I wrote some scrapers for a customer a few years back. After about a month I got a call that my scraper flagged a certain URL as unreachable, but the URL did work in a browser.
As it turned out: the webserver returned a 500 for every file, but still served it. So the website rendered flawless in a browser.
I still wonder if it was just a badly configured webserver or if the owner did this on purpose to prevents scrapers and search engines.
I wrote a simple Firefox extension mostly for personal use that finds bookmarks that point to unreachable pages.
After publishing it on addons.mozilla.org, I almost immediately got messages that it marked reachable websites as expired.
So instead of just checking the HTTP status code for 404, I now also check if the page content contains strings like "404" or "not found". If it doesn't contain those I mark the bookmark as maybe expired.
How do you deal with languages other than English?
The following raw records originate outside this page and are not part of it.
-- ==== Sys2Proof/Laws/Tables.lean ====
section
/-! SUPPORT. The tables of the state: what a place reads after one place has been replaced. -/

namespace Sys2Proof.Laws

open Sys2Proof.Machine

/-! ## One table -/

@[simp] theorem upd_get_same {α : Type} {n : Nat} (v : Vector α n) (i : Fin n) (a : α) : (upd v i a).get i = a := by
  simp [upd, Vector.get_eq_getElem]

theorem upd_get_ne {α : Type} {n : Nat} (v : Vector α n) {i j : Fin n} (a : α) (h : j ≠ i) :
    (upd v i a).get j = v.get j := by
  have : i.val ≠ j.val := fun e => h (Fin.ext e.symm)
  simp [upd, Vector.get_eq_getElem, Vector.getElem_set_ne, this]

theorem upd_get {α : Type} {n : Nat} (v : Vector α n) (i j : Fin n) (a : α) :
    (upd v i a).get j = if j = i then a else v.get j := by
  by_cases h : j = i
  · subst h; simp
  · simp [upd_get_ne v a h, h]

@[simp] theorem upd_upd {α : Type} {n : Nat} (v : Vector α n) (i : Fin n) (a b : α) : upd (upd v i a) i b = upd v i b := by
  apply Vector.ext
  intro k hk
  simp only [upd, Vector.getElem_set]
  split <;> simp_all

@[simp] theorem upd_self {α : Type} {n : Nat} (v : Vector α n) (i : Fin n) : upd v i (v.get i) = v := by
  apply Vector.ext
  intro k hk
  simp only [upd, Vector.getElem_set, Vector.get_eq_getElem]
  split <;> simp_all

theorem upd_comm {α : Type} {n : Nat} (v : Vector α n) {i j : Fin n} (a b : α) (h : i ≠ j) :
    upd (upd v i a) j b = upd (upd v j b) i a := by
  have : i.val ≠ j.val := fun e => h (Fin.ext e)
  apply Vector.ext
  intro k hk
  simp only [upd, Vector.getElem_set]
  split <;> split <;> simp_all

theorem table_ext {α : Type} {n : Nat} {v w : Vector α n} (h : ∀ i, v.get i = w.get i) : v = w := by
  apply Vector.ext
  intro k hk
  have := h ⟨k, hk⟩
  simpa [Vector.get_eq_getElem] using this

@[simp] theorem get_map {α β : Type} {n : Nat} (f : α → β) (v : Vector α n) (i : Fin n) :
    (v.map f).get i = f (v.get i) := by
  simp [Vector.get_eq_getElem]

@[simp] theorem get_replicate {α : Type} {n : Nat} (a : α) (i : Fin n) : (Vector.replicate n a).get i = a := by
  simp [Vector.get_eq_getElem]

@[simp] theorem get_ofFn {α : Type} {n : Nat} (f : Fin n → α) (i : Fin n) : (Vector.ofFn f).get i = f i := by
  simp [Vector.get_eq_getElem]

/-! ## The tables of the state -/

variable (s : State)

theorem point_setPoint (p q : PointId) (x : Point) : (s.setPoint p x).point q = if q = p then x else s.point q :=
  upd_get _ _ _ _

theorem group_setGroup (g h : GroupId) (x : Group) : (s.setGroup g x).group h = if h = g then x else s.group h :=
  upd_get _ _ _ _

theorem object_setObject (n m : ObjId) (x : Obj) :
    (s.setObject n x).object m = if m = n then some x else s.object m := upd_get _ _ _ _

theorem output_setOutput (i j : OutId) (x : Output) :
    (s.setOutput i x).output j = if j = i then some x else s.output j := upd_get _ _ _ _

theorem proof_setProof (i j : OutId) (x : Proof) : (s.setProof i x).proof j = if j = i then x else s.proof j :=
  upd_get _ _ _ _

theorem healthOf_setHealth (p q : PointId) (x : Health) :
    (s.setHealth p x).healthOf q = if q = p then x else s.healthOf q := upd_get _ _ _ _

@[simp] theorem point_setPoint_same (p : PointId) (x : Point) : (s.setPoint p x).point p = x := upd_get_same _ _ _

@[simp] theorem group_setGroup_same (g : GroupId) (x : Group) : (s.setGroup g x).group g = x := upd_get_same _ _ _

@[simp] theorem object_setObject_same (n : ObjId) (x : Obj) : (s.setObject n x).object n = some x := upd_get_same _ _ _

@[simp] theorem output_setOutput_same (i : OutId) (x : Output) : (s.setOutput i x).output i = some x :=
  upd_get_same _ _ _

@[simp] theorem proof_setProof_same (i : OutId) (x : Proof) : (s.setProof i x).proof i = x := upd_get_same _ _ _

@[simp] theorem healthOf_setHealth_same (p : PointId) (x : Health) : (s.setHealth p x).healthOf p = x :=
  upd_get_same _ _ _

/-! ## The readers see their own table alone -/

theorem point_of_points {s t : State} (h : t.points = s.points) (p : PointId) : t.point p = s.point p := by
  simp [State.point, h]

theorem group_of_groups {s t : State} (h : t.groups = s.groups) (g : GroupId) : t.group g = s.group g := by
  simp [State.group, h]

theorem object_of_objects {s t : State} (h : t.objects = s.objects) (n : ObjId) : t.object n = s.object n := by
  simp [State.object, h]

theorem output_of_outputs {s t : State} (h : t.outputs = s.outputs) (i : OutId) : t.output i = s.output i := by
  simp [State.output, h]

theorem proof_of_proofs {s t : State} (h : t.proofs = s.proofs) (i : OutId) : t.proof i = s.proof i := by
  simp [State.proof, h]

theorem healthOf_of_health {s t : State} (h : t.health = s.health) (p : PointId) : t.healthOf p = s.healthOf p := by
  simp [State.healthOf, h]

/-- A live object is a defined one whose admission is LIVE. -/
theorem live_eq_some {s : State} {n : ObjId} {o : Obj} :
    s.live n = some o ↔ s.object n = some o ∧ o.admission = .live := by
  unfold State.live
  cases h : s.object n with
  | none => simp
  | some x =>
    by_cases hx : x.admission = .live
    · simp [hx]; rintro rfl; exact hx
    · simp [hx]; rintro rfl; exact hx

end Sys2Proof.Laws
end

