theorem reaches_notifyProofs (n : ObjId) (v : Indication) (at_ : Time) (s : State) :
    Reaches s (notifyProofs n v at_ s) := by
  have drawn : Reaches s { s with free := s.free + (proversOf s n v).length } := Aside.reaches (by rfl)
  exact drawn.trans (Reaches.foldl (reaches_proveChange at_) _ _)

theorem reaches_proofPulseEnd (i : OutId) (s : State) : Reaches s (proofPulseEnd i s) := by
  unfold proofPulseEnd
  split
  · exact reaches_endProof i .noProof (Nat.zero_le _) s
  · exact .refl

theorem reaches_sampleDriver (i : OutId) (s : State) : Reaches s (sampleDriver i s) := by
  unfold sampleDriver
  split
  · rename_i x hx
    split
    · exact .single (.outputChanged i x _ s hx rfl id id)
    · exact .refl
  · exact .refl

theorem reaches_setReadback (i : OutId) (on : Bool) (s : State) : Reaches s (setReadback i on s) := by
  have shown : Reaches s { s with readback := upd s.readback i on } := Aside.reaches (by rfl)
  exact shown.trans (reaches_sampleDriver i _)

/-- Entering OFF or FAULTED. -/
theorem reaches_enterState (i : OutId) {st : OutState} (off : st.energised = false) (s : State) :
    Reaches s (enterState i st s) := by
  unfold enterState
  split
  · rename_i x hx
    exact (Relation.ReflTransGen.single
      (.outputChanged i x { x with state := st } s hx rfl (fun h => by simp [off] at h) id)).trans
        (reaches_sampleDriver i _)
  · exact .refl

theorem reaches_applyStagedAt (i : OutId) (s : State) : Reaches s (applyStagedAt i s) := by
  unfold applyStagedAt
  split
  · rename_i x hx
    exact .single (.outputChanged i x x.applyStaged s hx rfl id id)
  · exact .refl

theorem reaches_endPulse (i : OutId) (s : State) : Reaches s (endPulse i s) :=
  (reaches_enterState i rfl s).trans (reaches_proofPulseEnd i _)

theorem reaches_releaseOne (s : State) (i : OutId) : Reaches s (releaseOne s i) := by
  unfold releaseOne
  split
  · split
    · exact (reaches_enterState i rfl s).trans (reaches_endProof i .abandoned (Nat.zero_le _) _)
    · exact reaches_endProof i .abandoned (Nat.zero_le _) s
  · exact .refl

theorem reaches_releaseEvery (s : State) : Reaches s (releaseEvery s) := Reaches.foldl reaches_releaseOne _ s

/-! ### What these leave of the drivers -/

/-- The outputs have the partners they had, and none is energised that was not, but for those in M. -/
structure DriversKept (M : OutId → Prop) (s t : State) : Prop where
  partner : ∀ i, (t.output i).map (fun x => x.cfg.partner) = (s.output i).map fun x => x.cfg.partner
  driver : ∀ i, t.driverOn i = true → s.driverOn i = true ∨ M i

theorem DriversKept.refl (M : OutId → Prop) (s : State) : DriversKept M s s := ⟨fun _ => rfl, fun _ => .inl⟩

theorem DriversKept.trans {M : OutId → Prop} {s t u : State} (h : DriversKept M s t) (k : DriversKept M t u) :
    DriversKept M s u where
  partner i := (k.partner i).trans (h.partner i)
  driver i hi := (k.driver i hi).elim (h.driver i) .inr

theorem DriversKept.of_outputs {M : OutId → Prop} {s t : State} (h : t.outputs = s.outputs) : DriversKept M s t where
  partner i := by rw [output_of_outputs h]
  driver i := by
    unfold State.driverOn
    rw [output_of_outputs h]
    exact .inl

theorem driverOn_of_output {s : State} {i : OutId} {x : Output} (h : s.output i = some x) :
    s.driverOn i = x.state.energised := by
  simp [State.driverOn, h]

theorem driversKept_setOutput {M : OutId → Prop} {i : OutId} {x y : Output} {s : State} (found : s.output i = some x)
    (partner : y.cfg.partner = x.cfg.partner) (driver : y.state.energised = true → x.state.energised = true ∨ M i) :
    DriversKept M s (s.setOutput i y) where
  partner j := by
    rw [output_setOutput]
    split
    · rename_i hj; subst hj; simp [found, partner]
    · rfl
  driver j hj := by
    by_cases h : j = i
    · subst h
      rw [driverOn_of_output (output_setOutput_same _ _ _)] at hj
      rw [driverOn_of_output found]
      exact driver hj
    · simpa [State.driverOn, output_setOutput, h] using Or.inl hj

theorem driversKept_request {M : OutId → Prop} (src : Source) (c : ReportClass) (s : State) :
    DriversKept M s (request src c s) := by
  obtain ⟨u, r, h⟩ := request_queuesOnly src c s
  exact .of_outputs (by rw [h])

theorem driversKept_postOutcome {M : OutId → Prop} (i : OutId) (x : ProofOutcome) (p : Proof) (time : Nat) (s : State) :
    DriversKept M s (postOutcome i x p time s) := by
  unfold postOutcome
  split
  · rename_i hx
    refine DriversKept.trans ?_ (driversKept_request _ _ _)
    exact driversKept_setOutput hx rfl .inl
  · exact .refl M s
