-- ==== Sys2Proof/Machine/Operands.lean ====
section
/-! DEFINITION. How a command's operands are read: the fields of the settings image (Table 8-3, R144), the numbering of
the cells (R1, R2), slots (R30) and the named values of received codes (R177). -/

namespace Sys2Proof.Machine

open Sys2Proof

/-! ### The settings image: each field at its place in the 125 bytes of R144 -/

/-- One byte of the image. -/
def imageByte (image : List Byte) (i : Nat) : Nat := (image.getD i 0).toNat

/-- A two-byte field of the image, most significant byte first. -/
def imageWord (image : List Byte) (i : Nat) : Nat := imageByte image i * 256 + imageByte image (i + 1)

/-- A field of two named codes, 0 and 1; true for 1. Any other byte, which only a storage fault can leave, is read as a
free value (log entry 2). -/
def imageFlag (image : List Byte) (i : Nat) : Bool :=
  if imageByte image i = 0 then false
  else if imageByte image i = 1 then true
  else Config.flagOfBadCode i (imageByte image i)

/-- µs. -/
def cfgCyclePeriod (image : List Byte) : Nat := imageWord image 0
def cfgInstalled (image : List Byte) (p : Phase) : Nat := imageByte image (2 + p.index)
/-- The slot start as written: 0, or µs (R30). -/
def cfgSlotStart (image : List Byte) (c : CellRef) : Nat := imageWord image (5 + 2 * c.val)
/-- OFF 0, EVEN 1, ODD 2 (R144). -/
def cfgHalfRate (image : List Byte) (c : CellRef) : Nat :=
  let code := imageByte image (53 + c.val)
  if code ≤ 2 then code else (Config.halfRateOfBadCode code).val
/-- V. -/
def cfgNominalDc (image : List Byte) : Nat := imageWord image 77
/-- V rms. -/
def cfgRatedVoltage (image : List Byte) : Nat := imageWord image 79
/-- mm/s. -/
def cfgRatedSpeed (image : List Byte) : Nat := imageWord image 81
def cfgMinActive (image : List Byte) : Nat := imageByte image 83
/-- Hz. -/
def cfgCarrier (image : List Byte) : Nat := imageWord image 84
/-- In 1/1024. -/
def cfgModulation (image : List Byte) : Nat := imageWord image 86
/-- Half-volts. -/
def cfgDcLow (image : List Byte) : Nat := imageWord image 88
/-- Half-volts. -/
def cfgDcHigh (image : List Byte) : Nat := imageWord image 90
def cfgDcDebounce (image : List Byte) : Nat := imageByte image 92
/-- ms. -/
def cfgRampTime (image : List Byte) : Nat := imageWord image 93
def cfgStrikeLimit (image : List Byte) : Nat := imageByte image 95
def cfgAttemptBudget (image : List Byte) : Nat := imageByte image 96
/-- s. -/
def cfgAttemptWindow (image : List Byte) : Nat := imageWord image 97
/-- The bypass timeout of a bypass kind, ms (R6). -/
def cfgBypassTimeout (image : List Byte) : BypassKind → Nat
  | .contactor => imageByte image 99
  | .thyristor => imageByte image 100
/-- ms. -/
def cfgBlindWait (image : List Byte) : Nat := imageWord image 101
def cfgBlindAssume (image : List Byte) : Bool := imageFlag image 103
/-- Cycles. -/
def cfgBlockConfirm (image : List Byte) : Nat := imageByte image 104
/-- Cycles. -/
def cfgRephaseLead (image : List Byte) : Nat := imageByte image 105
/-- ms. -/
def cfgRideThrough (image : List Byte) : Nat := imageWord image 106
/-- mm/s. -/
def cfgRunningSpeed (image : List Byte) : Nat := imageWord image 108
/-- ms. -/
def cfgFreshness (image : List Byte) : Nat := imageWord image 110
/-- ms. -/
def cfgBrakeConfirm (image : List Byte) : Nat := imageWord image 112
/-- ms. -/
def cfgHoldMinimum (image : List Byte) : Nat := imageWord image 114
/-- ms. -/
def cfgResumeTimeout (image : List Byte) : Nat := imageWord image 116
/-- ms. -/
def cfgEnrolWindow (image : List Byte) : Nat := imageWord image 118
/-- Relink mode: HELD when true, AUTO when false (R144). -/
def cfgRelinkHeld (image : List Byte) : Bool := imageFlag image 120
def cfgExtendedDetail (image : List Byte) : Bool := imageFlag image 121
def cfgTunnelEnable (image : List Byte) : Bool := imageFlag image 122
def cfgBatchCount (image : List Byte) : Nat := imageByte image 123
/-- ms. -/
def cfgBatchTimer (image : List Byte) : Nat := imageByte image 124

/-- The settings CRC over the image as held (R144). -/
def settingsCrc (s : State) : BitVec 16 := crc16 s.store.image

/-- The recheck of R144: the CRC computed afresh equals the stored CRC. -/
def settingsMatch (s : State) : Bool := s.store.storedCrc == some (settingsCrc s)

/-! ### Division -/

/-- Integer division rounded down; a divisor that a storage fault has set to 0 gives a free value (log entry 1). -/
def divFloor (a b : Nat) : Nat := if b = 0 then Config.divByZero a else a / b

/-- Integer division rounded up, with the same free value. -/
def divCeil (a b : Nat) : Nat := if b = 0 then Config.divByZero a else (a + b - 1) / b

/-! ### Cells and slots -/

/-- The number a record's position carries (R1). -/
def numberOf (image : List Byte) (c : CellRef) : Nat :=
  match phaseOf c with
  | .a => positionOf c
  | .b => cfgInstalled image .a + positionOf c
  | .c => cfgInstalled image .a + cfgInstalled image .b + positionOf c

/-- The sum of the installed counts, the highest cell number (R2). -/
def installedTotal (image : List Byte) : Nat :=
  cfgInstalled image .a + cfgInstalled image .b + cfgInstalled image .c

/-- One roster record. -/
def State.cell (s : State) (c : CellRef) : Cell := s.cells.get c

/-- The position is installed: its record is not VACANT (R1). -/
def State.installed (s : State) (c : CellRef) : Bool := (s.cell c).service ≠ .vacant

/-- The record a request's cell number names; `none` is the RANGE of R2. A VACANT record is never named. Where a storage
fault has lowered an installed count and two installed records carry one number, the first in record order is named (log
entry 23). -/
def State.named (s : State) (number : Byte) : Option CellRef :=
  if number = 0 ∨ installedTotal s.store.image < number.toNat then none
  else allCells.find? fun c => s.installed c && numberOf s.store.image c == number.toNat

/-- The effective slot start of a position, µs (R30, R141). A start of 1 to 19, which only a storage fault leaves in the image,
is 20 by R30; that the checks of FREEZE take it so too is log entry 55. -/
def effectiveStart (image : List Byte) (c : CellRef) : Nat :=
  if cfgSlotStart image c = 0 then 20 + 24 * (positionOf c - 1)
  else if cfgSlotStart image c < 20 then 20
  else cfgSlotStart image c

/-- A half-rate setting admits a cycle: OFF always, EVEN and ODD by parity (R30). -/
def parityAdmits (halfRate : Nat) (cycle : CycleNo) : Bool :=
  halfRate = 0 || (halfRate = 1 && cycle.toNat % 2 = 0) || (halfRate = 2 && cycle.toNat % 2 = 1)

/-- The slot of a position is expected in the cycle in progress (R30), by the image, the roster and the cycle number as they
stand when this is asked, at the slot's end (log entry 54). -/
def State.expected (s : State) (c : CellRef) : Bool :=
  s.rings.lit && s.installed c && parityAdmits (cfgHalfRate s.store.image c) s.gen.cycle

/-- The DC window test (R35, R104): 4095 lies outside every window. -/
def insideWindow (image : List Byte) (dc : Nat) : Bool :=
  dc ≠ 4095 && cfgDcLow image ≤ dc && dc ≤ cfgDcHigh image

/-! ### Received codes (R177) -/

/-- A phase or ring code. -/
def phaseOfCode (code : Byte) : Option Phase :=
  if code = 1 then some .a else if code = 2 then some .b else if code = 3 then some .c else none

/-- A zone code (R121). -/
def zoneOfCode (code : Byte) : Option Zone :=
  if code = 1 then some .station
  else if code = 2 then some .creep
  else if code = 3 then some .approach
  else if code = 4 then some .midShaft
  else none

/-- The class and detail that a reported class code other than NONE gives the fault intake (R62): a code that names no
class, or a coordinator class, is INTERNAL with detail 0. -/
def faultOfCode (code detail : Byte) : FaultClass × Byte :=
  if code = 1 then (.overcurrent, detail)
  else if code = 2 then (.dcOvervolt, detail)
  else if code = 3 then (.dcUndervolt, detail)
  else if code = 4 then (.overtemp, detail)
  else if code = 5 then (.gateDriver, detail)
  else if code = 6 then (.internal, detail)
  else if code = 7 then (.bypassFail, detail)
  else (.internal, 0)

/-- A report shows bypass CLOSED (Table 12-9). -/
def Report.closed (r : Report) : Bool := r.bypass = 1

/-- A report shows bypass OPEN. -/
def Report.opened (r : Report) : Bool := r.bypass = 0

/-! ### Time -/

/-- The timebase now. -/
def State.now (s : State) : Stamp := s.gen.timebase

/-- The age of a stamp in µs. -/
def State.age (s : State) (stamp : Stamp) : Nat := elapsed s.now stamp

/-- The drive is at rest (R120). -/
def State.atRest (s : State) : Bool := !s.lock.driveRun.level && s.lock.brakeSet.level

end Sys2Proof.Machine
end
I guess one might generate a very unlikely url and then take that response as 'not found'. Still wouldnt work sometimes.
i guess it works like that:
- 404 status with "not found" or "404" - surely not found
- 404 status without above - "maybe" not found
- not-404 status - bookmark is fine :)
Reminds me of this DefCon talk which discussed the effects of returning different HTTP status codes on various vulnerability scanners (without affecting the web browser).
https://www.youtube.com/watch?v=4OztMJ4EL1s
Differentials in how browsers handled weird status codes allowed for fingerprinting.
Differentials in how different automated tools/scanners handled weird status codes allowed for defensive tactics.
As it turned out: the webserver returned a 500 for every file, but still served it. So the website rendered flawless in a browser.
I still wonder if it was just a badly configured webserver or if the owner did this on purpose to prevents scrapers and search engines.